Report every line of the records below that includes the string "reinitialized".

_ _ _

-- ==== Sys2Proof/Machine/System.lean ====
section
/-! DEFINITION. Protocol re-initialization (46_system.md R220). R221: the block has no other system operation. -/

namespace Sys2Proof.Machine

/-- R220: the engines, both codecs and both queues go back to their POR values; `regs`, `ch_handler`, `rh_set`, the Duty
Scheduler and `fault` stay. -/
def reinitialized (s : State) : State :=
  { s with
    cq := []
    cs := .noCmd
    iniState := .addr
    iniAddr := 0
    rsPhase := .none
    rsDir := .write
    rsLocal := 0
    rsRdptr := 0
    stValid := false
    stAddr := 0
    stKind := 0
    stValue := 0
    stNd := 0
    rxq := [] }

/-- `X.REINIT` (R220). No BUS_STOP is emitted for an abandoned transaction. -/
def execXReinit (s : State) : Host.Outcome State Fault Refusal :=
  perform .xReinit (fun s => .ok (.silent (reinitialized s))) s

end Sys2Proof.Machine
end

_ _ _

§ **Your solution**:
def reinitialized (s : State) : State :=
  perform .xReinit (fun s => .ok (.silent (reinitialized s))) s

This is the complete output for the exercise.